START The data

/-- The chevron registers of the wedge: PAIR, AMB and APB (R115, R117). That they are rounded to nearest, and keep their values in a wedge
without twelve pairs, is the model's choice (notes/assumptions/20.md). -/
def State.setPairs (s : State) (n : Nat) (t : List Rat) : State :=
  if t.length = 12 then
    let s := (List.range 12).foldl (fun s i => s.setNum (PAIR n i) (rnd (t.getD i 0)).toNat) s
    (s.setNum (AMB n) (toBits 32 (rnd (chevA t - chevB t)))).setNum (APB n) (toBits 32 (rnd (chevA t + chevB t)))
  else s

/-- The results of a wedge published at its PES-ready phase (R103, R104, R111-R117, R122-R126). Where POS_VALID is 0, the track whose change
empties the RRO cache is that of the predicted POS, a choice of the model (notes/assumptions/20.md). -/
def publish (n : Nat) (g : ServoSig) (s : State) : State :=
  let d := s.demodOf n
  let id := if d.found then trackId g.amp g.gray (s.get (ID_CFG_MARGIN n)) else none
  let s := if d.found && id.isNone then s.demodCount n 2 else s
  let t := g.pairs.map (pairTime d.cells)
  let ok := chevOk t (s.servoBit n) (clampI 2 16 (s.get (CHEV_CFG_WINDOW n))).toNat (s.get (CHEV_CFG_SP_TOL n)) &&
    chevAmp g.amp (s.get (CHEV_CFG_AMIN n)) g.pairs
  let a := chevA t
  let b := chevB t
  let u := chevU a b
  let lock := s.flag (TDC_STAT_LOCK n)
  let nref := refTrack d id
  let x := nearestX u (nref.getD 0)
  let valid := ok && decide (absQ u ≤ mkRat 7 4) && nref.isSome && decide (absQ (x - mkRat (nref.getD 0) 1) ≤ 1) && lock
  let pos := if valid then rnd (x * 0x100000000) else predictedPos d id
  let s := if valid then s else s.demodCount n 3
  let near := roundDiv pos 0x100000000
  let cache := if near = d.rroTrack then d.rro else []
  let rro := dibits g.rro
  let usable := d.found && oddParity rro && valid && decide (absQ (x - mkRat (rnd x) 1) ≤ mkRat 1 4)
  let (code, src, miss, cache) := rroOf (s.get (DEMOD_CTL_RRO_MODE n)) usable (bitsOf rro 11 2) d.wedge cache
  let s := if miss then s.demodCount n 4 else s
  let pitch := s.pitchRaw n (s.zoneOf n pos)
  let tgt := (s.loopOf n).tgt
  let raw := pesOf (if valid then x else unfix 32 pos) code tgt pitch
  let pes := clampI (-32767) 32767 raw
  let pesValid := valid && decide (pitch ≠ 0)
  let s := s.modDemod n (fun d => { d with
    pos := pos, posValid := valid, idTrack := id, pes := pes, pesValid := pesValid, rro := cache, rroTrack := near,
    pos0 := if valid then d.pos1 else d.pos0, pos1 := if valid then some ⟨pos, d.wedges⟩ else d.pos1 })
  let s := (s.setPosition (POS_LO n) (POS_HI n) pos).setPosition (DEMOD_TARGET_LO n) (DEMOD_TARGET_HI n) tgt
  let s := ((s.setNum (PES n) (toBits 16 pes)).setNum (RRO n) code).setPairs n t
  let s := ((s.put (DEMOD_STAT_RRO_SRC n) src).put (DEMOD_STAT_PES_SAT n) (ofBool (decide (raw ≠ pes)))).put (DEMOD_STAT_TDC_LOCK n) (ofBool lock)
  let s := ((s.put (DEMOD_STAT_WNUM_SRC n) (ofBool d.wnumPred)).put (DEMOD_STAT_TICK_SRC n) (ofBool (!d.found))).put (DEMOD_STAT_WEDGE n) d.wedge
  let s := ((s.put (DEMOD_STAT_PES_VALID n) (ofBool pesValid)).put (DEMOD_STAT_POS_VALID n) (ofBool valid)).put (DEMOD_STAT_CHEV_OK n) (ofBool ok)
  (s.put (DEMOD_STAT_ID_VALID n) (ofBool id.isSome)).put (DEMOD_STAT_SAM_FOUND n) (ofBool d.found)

END The data
START The data

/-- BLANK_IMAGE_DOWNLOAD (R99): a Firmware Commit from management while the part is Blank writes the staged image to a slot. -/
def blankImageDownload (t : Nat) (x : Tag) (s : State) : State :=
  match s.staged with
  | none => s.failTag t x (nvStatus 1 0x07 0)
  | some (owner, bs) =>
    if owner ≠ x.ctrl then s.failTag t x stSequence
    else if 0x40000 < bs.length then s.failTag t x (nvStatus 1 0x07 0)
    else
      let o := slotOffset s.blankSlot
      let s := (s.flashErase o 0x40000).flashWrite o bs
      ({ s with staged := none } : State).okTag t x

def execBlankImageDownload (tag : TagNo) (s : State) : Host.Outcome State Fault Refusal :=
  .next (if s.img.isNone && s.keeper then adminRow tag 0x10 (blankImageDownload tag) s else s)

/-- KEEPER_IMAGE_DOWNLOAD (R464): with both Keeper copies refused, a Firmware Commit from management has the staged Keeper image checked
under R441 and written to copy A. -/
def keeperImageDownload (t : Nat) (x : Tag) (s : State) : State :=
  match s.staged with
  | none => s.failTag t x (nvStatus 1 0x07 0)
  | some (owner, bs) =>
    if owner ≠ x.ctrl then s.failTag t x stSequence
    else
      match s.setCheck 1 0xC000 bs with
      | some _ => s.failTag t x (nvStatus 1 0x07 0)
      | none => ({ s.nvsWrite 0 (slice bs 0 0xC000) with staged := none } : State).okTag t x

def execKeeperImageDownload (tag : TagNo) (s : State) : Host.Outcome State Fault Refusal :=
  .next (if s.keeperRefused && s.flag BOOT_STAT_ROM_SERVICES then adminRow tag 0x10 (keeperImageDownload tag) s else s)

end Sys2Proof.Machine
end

END The data

* **Directions for this task**
Say, as a bare number, how many lines in the entries above include the string "notes".

* **Task response**
2